/-- The signals of a sample: a doze wake, or the automatic job of a FAULT exit, or none (R44, R53, R107). -/
theorem State.applyEffect_cases (s : State) (c : ChannelNo) {x : SampleEffect}
    (hx : x.wake = false ∨ x.faultExit = false) :
    (¬ (x.wake = true ∧ s.sched.mode = .doze
        ∧ ∃ en ∈ s.sched.scanList, en.channel = c ∧ en.doze = true) →
      ¬ (x.faultExit = true ∧ (s.sampled c x).autoDue c ∧ (s.sampled c x).scanningNow) →
        s.applyEffect c x = s.sampled c x)
      ∧ (x.wake = true ∧ s.sched.mode = .doze
          ∧ (∃ en ∈ s.sched.scanList, en.channel = c ∧ en.doze = true) →
        (s.sampled c x).LeavesDoze (s.applyEffect c x) .touch)
      ∧ (x.faultExit = true ∧ (s.sampled c x).autoDue c ∧ (s.sampled c x).scanningNow →
        ((s.sampled c x).withAutoJob c).WorkSignalled (s.applyEffect c x)) := by
  have hp : (s.setChan c x.channel).postAll x.events = s.sampled c x := State.postAll_eq _ _
  have hs : (s.sampled c x).sched = s.sched := rfl
  unfold State.applyEffect
  rw [hp]
  generalize s.sampled c x = u at hs ⊢
  obtain ⟨wakes, sleeps⟩ := u.touchSignal_cases c
  obtain ⟨exits, stays⟩ := u.autoJobAtFaultExit_cases c
  rw [hs] at wakes sleeps
  dsimp only
  refine ⟨fun hn hm => ?_, fun h => ?_, fun h => ?_⟩
  · have exited : (if x.faultExit then u.autoJobAtFaultExit c else u) = u := by
      split
      · exact stays fun h => hm ⟨‹_›, h⟩
      · rfl
    rw [exited]
    split
    · exact sleeps fun h => hn ⟨‹_›, h⟩
    · rfl
  · have hf : x.faultExit = false := hx.resolve_left (by simp [h.1])
    rw [if_pos h.1, if_neg (by simp [hf])]
    exact wakes h.2
  · have hw : x.wake = false := hx.resolve_right (by simp [h.1])
    rw [if_neg (by simp [hw]), if_pos h.1]
    exact exits h.2

end Sys2Proof.Machine

namespace Sys2Proof

open Machine

/-- Settles O32, by the signals of the sample, and by the offer to the engine that is freed. -/
theorem scanSampleIsDelivered : Obligations.ScanSampleIsDelivered := by
  refine ⟨?_, ?_⟩
  · intro s e other r timer counter c1 cycles cy he hp hc hl ho hb c x effect u wakes exits freed
    have delivered : s.deliver r x = s.deliverScan r x := by rw [State.deliver, hp]
    have applied : r.generation = (s.chan c).generation →
        s.deliver r x = s.applyEffect c effect := fun hg =>
      delivered.trans (if_pos hg)
    obtain ⟨quiet, waking, exiting⟩ :=
      s.applyEffect_cases c (Channel.scanSample_signals (s.chan c) c x)
    refine ⟨fun h => ?_, fun hg => ⟨fun hw hx => ?_, fun hw => ?_, fun hx => ?_⟩⟩
    · exact exec_burstComplete_busy he hl ho hb
        (delivered.trans (State.deliverScan_discarded x h)) ⟨rfl, cy, hc, rfl⟩
    · exact exec_burstComplete_busy he hl ho hb ((applied hg).trans (quiet hw hx))
        ⟨rfl, cy, hc, rfl⟩
    · have left := waking hw
      exact ⟨_, left, exec_burstComplete_busy he hl ho hb (applied hg)
        (left.inFlight (s := u) hc)⟩
    · have signalled := exiting hx
      exact ⟨_, signalled, exec_burstComplete_busy he hl ho hb (applied hg)
        (signalled.inFlight (s := u.withAutoJob c) hc hx.2.2)⟩
  · intro s e r timer counter c1 cycles cy c rest he hp hg hc hl hs
    have judged : s.judgeItem (.scan c)
        = some ((s.chan c).burst c .scan (s.chan c).current (s.chan c).config.windowCode) := if_pos hs
    rw [exec_burstComplete he, State.deliver, hp]
    dsimp only
    rw [State.deliverScan_discarded _ (.inl hg), State.engineFree_dispatches hc hl judged]
    rfl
------
Your assignment:
Take the lines above and retype all of them exactly.

Result:
/-- The signals of a sample: a doze wake, or the automatic job of a FAULT exit, or none (R44, R53, R107). -/
theorem State.applyEffect_cases (s : State) (c : ChannelNo) {x : SampleEffect}
    (hx : x.wake = false ∨ x.faultExit = false) :
    (¬ (x.wake = true ∧ s.sched.mode = .doze
        ∧ ∃ en ∈ s.sched.scanList, en.channel = c ∧ en.doze = true) →
      ¬ (x.faultExit = true ∧ (s.sampled c x).autoDue c ∧ (s.sampled c x).scanningNow) →
        s.applyEffect c x = s.sampled c x)
      ∧ (x.wake = true ∧ s.sched.mode = .doze
          ∧ (∃ en ∈ s.sched.scanList, en.channel = c ∧ en.doze = true) →
        (s.sampled c x).LeavesDoze (s.applyEffect c x) .touch)
      ∧ (x.faultExit = true ∧ (s.sampled c x).autoDue c ∧ (s.sampled c x).scanningNow →
        ((s.sampled c x).withAutoJob c).WorkSignalled (s.applyEffect c x)) := by
  have hp : (s.setChan c x.channel).postAll x.events = s.sampled c x := State.postAll_eq _ _
  have hs : (s.sampled c x).sched = s.sched := rfl
  unfold State.applyEffect
  rw [hp]
  generalize s.sampled c x = u at hs ⊢
  obtain ⟨wakes, sleeps⟩ := u.touchSignal_cases c
  obtain ⟨exits, stays⟩ := u.autoJobAtFaultExit_cases c
  rw [hs] at wakes sleeps
  dsimp only
  refine ⟨fun hn hm => ?_, fun h => ?_, fun h => ?_⟩
  · have exited : (if x.faultExit then u.autoJobAtFaultExit c else u) = u := by
      split
      · exact stays fun h => hm ⟨‹_›, h⟩
      · rfl
    rw [exited]
    split
    · exact sleeps fun h => hn ⟨‹_›, h⟩
    · rfl
  · have hf : x.faultExit = false := hx.resolve_left (by simp [h.1])
    rw [if_pos h.1, if_neg (by simp [hf])]
    exact wakes h.2
  · have hw : x.wake = false := hx.resolve_right (by simp [h.1])
    rw [if_neg (by simp [hw]), if_pos h.1]
    exact exits h.2

end Sys2Proof.Machine

namespace Sys2Proof

open Machine

/-- Settles O32, by the signals of the sample, and by the offer to the engine that is freed. -/
theorem scanSampleIsDelivered : Obligations.ScanSampleIsDelivered := by
  refine ⟨?_, ?_⟩
  · intro s e other r timer counter c1 cycles cy he hp hc hl ho hb c x effect u wakes exits freed
    have delivered : s.deliver r x = s.deliverScan r x := by rw [State.deliver, hp]
    have applied : r.generation = (s.chan c).generation →
        s.deliver r x = s.applyEffect c effect := fun hg =>
      delivered.trans (if_pos hg)
    obtain ⟨quiet, waking, exiting⟩ :=
      s.applyEffect_cases c (Channel.scanSample_signals (s.chan c) c x)
    refine ⟨fun h => ?_, fun hg => ⟨fun hw hx => ?_, fun hw => ?_, fun hx => ?_⟩⟩
    · exact exec_burstComplete_busy he hl ho hb
        (delivered.trans (State.deliverScan_discarded x h)) ⟨rfl, cy, hc, rfl⟩
    · exact exec_burstComplete_busy he hl ho hb ((applied hg).trans (quiet hw hx))
        ⟨rfl, cy, hc, rfl⟩
    · have left := waking hw
      exact ⟨_, left, exec_burstComplete_busy he hl ho hb (applied hg)
        (left.inFlight (s := u) hc)⟩
    · have signalled := exiting hx
      exact ⟨_, signalled, exec_burstComplete_busy he hl ho hb (applied hg)
        (signalled.inFlight (s := u.withAutoJob c) hc hx.2.2)⟩
  · intro s e r timer counter c1 cycles cy c rest he hp hg hc hl hs
    have judged : s.judgeItem (.scan c)
        = some ((s.chan c).burst c .scan (s.chan c).current (s.chan c).config.windowCode) := if_pos hs
    rw [exec_burstComplete he, State.deliver, hp]
    dsimp only
    rw [State.deliverScan_discarded _ (.inl hg), State.engineFree_dispatches hc hl judged]
    rfl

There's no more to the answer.